#### MATERIALS PROVIDED
/-- Past the header the fault is at the read cursor, which under the invariant is where the item begins, and is at most
`IN_LEN` (R24), so that the offset has 32 bits. -/
theorem BlockInv.faults_token (h : BlockInv config s) {d : DState} (hat : DecoderAt s d)
    (hd : d = .ctrl ∨ d = .lit ∨ d = .ref) (hf : fetch config s = .truncated) :
    ∃ t, step s = .next t ∧ FaultIs t .truncatedToken s.dec.rp := by
  have hdec := h.decInv hat.status_eq hat.runs.engine_eq
  have hstate := hat.dstate_eq
  have hrp : s.dec.rp < 2 ^ 32 := by
    obtain ⟨-, hle⟩ := hdec.cursor (by rcases hd with rfl | rfl | rfl <;> simp [hstate])
    exact hle.trans_lt s.inLen.isLt
  have hstep := stepWith_of_fetch_truncated hf
  rw [takeTruncated, hat.runs.engine_eq, hstate] at hstep
  rcases hd with rfl | rfl | rfl
  · exact ⟨_, hstep, faultIs_raise hrp _⟩
  · exact ⟨_, hstep, faultIs_raise hrp _⟩
  · rw [h.tokStart_eq hat] at hstep
    exact ⟨_, hstep, faultIs_raise hrp _⟩

end

/-- The nibble that the default coding reads is the one of the model's size table (R101, R179). -/
theorem tokenSize_config (b : Byte) : tokenSize config [b] = tokenSizeOfNibble (b.toNat / 16) := by
  have hlt := b.isLt
  have hnibble : highNibble b = b.toNat / 16 := by
    simp only [highNibble, bitField]
    omega
  rw [tokenSize, ofNat_highNibble, tokCodec_size_highNibble, hnibble]

/-- Settles O23: the fetch finds each item cut short, and under the invariant its first byte has a 32-bit address. -/
theorem missingItemBytesFault : Obligations.MissingItemBytesFault := by
  intro s hinv
  refine ⟨fun h hw hbits hl => ?_, fun h hl => ?_, fun h hl => ?_, fun b0 h hl hr hsize => ?_⟩
  · have hp : FetchPoint s .control s.dec.rp := .inr (.inl ⟨h, hw, hbits, rfl, rfl⟩)
    have hf := (hp.fetch_item nofun).trans (fetchWith_of_short (Nat.lt_succ_of_le hl))
    exact hinv.faults_token h (.inl rfl) hf
  · have hp : FetchPoint s .literal s.dec.rp := .inr (.inr (.inl ⟨h, rfl, rfl⟩))
    have hf := (hp.fetch_item nofun).trans (fetchWith_of_short (Nat.lt_succ_of_le hl))
    exact hinv.faults_token h (.inr (.inl rfl)) hf
  · have hf := h.fetch_reference.trans (fetchReference_of_short (Nat.lt_succ_of_le hl))
    rw [hinv.tokStart_eq h]
    exact hinv.faults_token h (.inr (.inr rfl)) hf
  · have hfirst := fetchBytes_ok.2 ⟨Nat.succ_le_of_lt hl, hr⟩
    have hf := h.fetch_reference.trans (fetchReference_of_size_short hfirst (by rwa [tokenSize_config]))
    rw [hinv.tokStart_eq h]
    exact hinv.faults_token h (.inr (.inr rfl)) hf

/-! ### The header -/

theorem leNat_three (b1 b2 b3 : Byte) : leNat [b1, b2, b3] = b1.toNat + 256 * b2.toNat + 65536 * b3.toNat := by
  simp only [leNat]
  omega

theorem leNat_four (c0 c1 c2 c3 : Byte) :
    leNat [c0, c1, c2, c3] = c0.toNat + 256 * c1.toNat + 65536 * c2.toNat + 16777216 * c3.toNat := by
  simp only [leNat]
  omega

theorem decodeHeader_wrong_tag {tag b0 : Byte} (h : b0 ≠ tag) (b1 b2 b3 : Byte) :
    decodeHeader tag [b0, b1, b2, b3] = .reject .badTag := by
  simp [decodeHeader, h]

/-- A 24-bit length that is not 0 is the length (R91, R171). -/
theorem decodeHeader_of_length {tag b1 b2 b3 : Byte} (h : leNat [b1, b2, b3] ≠ 0) :
    decodeHeader tag [tag, b1, b2, b3] = .ok (.hdr (BitVec.ofNat 24 (leNat [b1, b2, b3]))) [] := by
  simp [decodeHeader, h]

/-- A 24-bit length 0 asks for the extended form (R93, R172). -/
theorem decodeHeader_of_zero {tag b1 b2 b3 : Byte} (h : leNat [b1, b2, b3] = 0) :
    decodeHeader tag [tag, b1, b2, b3] = .need 8 := by
  simp [decodeHeader, h]

section
variable {s : State}

theorem DecoderAt.fetchPoint_header (h : DecoderAt s .hdr) : FetchPoint s .header 0 := .inl ⟨h, rfl, rfl⟩

/-- A header of 4 bytes is read (R171). -/
theorem DecoderAt.step_header (h : DecoderAt s .hdr) {b1 b2 b3 : Byte} (hl : 4 ≤ s.inLen.toNat)
    (hr : memReadN s.inp 0 4 = some [tagByte, b1, b2, b3]) (hlen : leNat [b1, b2, b3] ≠ 0) :
    step s = .next (enterBlocks (leNat [b1, b2, b3]) 4 s) := by
  have hd : decode .header [tagByte, b1, b2, b3] = .ok (.hdr (BitVec.ofNat 24 (leNat [b1, b2, b3]))) [] :=
    decodeHeader_of_length (tag := tagByte) hlen
  rw [h.fetchPoint_header.step_of_decode hd hl hr, exec, execHdr,
    toNat_ofNat_leNat (n := 3) rfl rfl]

/-- A header of 8 bytes is read (R172). -/
theorem DecoderAt.step_headerX (h : DecoderAt s .hdr) {c0 c1 c2 c3 : Byte} (hl : 8 ≤ s.inLen.toNat)
    (hr : memReadN s.inp 0 8 = some [tagByte, 0, 0, 0, c0, c1, c2, c3]) :
    step s = .next (enterBlocks (leNat [c0, c1, c2, c3]) 8 s) := by
  have hd : decode .header [tagByte, 0, 0, 0, c0, c1, c2, c3] =
      .ok (.hdrx (BitVec.ofNat 32 (leNat [c0, c1, c2, c3]))) [] := rfl
  rw [h.fetchPoint_header.step_of_decode hd hl hr, exec, execHdrx, toNat_ofNat_leNat (n := 4) rfl rfl]

theorem DecoderAt.faults_badTag (h : DecoderAt s .hdr) {b0 b1 b2 b3 : Byte} (hl : 4 ≤ s.inLen.toNat)
    (hr : memReadN s.inp 0 4 = some [b0, b1, b2, b3]) (htag : b0 ≠ tagByte) :
    ∃ t, step s = .next t ∧ FaultIs t .badTag 0 := by
  have hf := fetchWith_of_reject (first := 4) (fetchBytes_ok.2 ⟨by omega, hr⟩) (decodeHeader_wrong_tag htag b1 b2 b3)
  exact ⟨_, stepWith_of_fetch_rejected ((h.fetchPoint_header.fetch_item nofun).trans hf),
    faultIs_raise (by decide) _⟩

#### PROBLEM
Every line from the line containing "Obligations.MissingItemBytesFault := by" through the line containing "exact hinv.faults_token h (.inl rfl) hf" in the records above must be retyped exactly. Leave out the rest.

#### OUTPUT
theorem missingItemBytesFault : Obligations.MissingItemBytesFault := by
  intro s hinv
  refine ⟨fun h hw hbits hl => ?_, fun h hl => ?_, fun h hl => ?_, fun b0 h hl hr hsize => ?_⟩
  · have hp : FetchPoint s .control s.dec.rp := .inr (.inl ⟨h, hw, hbits, rfl, rfl⟩)
    have hf := (hp.fetch_item nofun).trans (fetchWith_of_short (Nat.lt_succ_of_le hl))
    exact hinv.faults_token h (.inl rfl) hf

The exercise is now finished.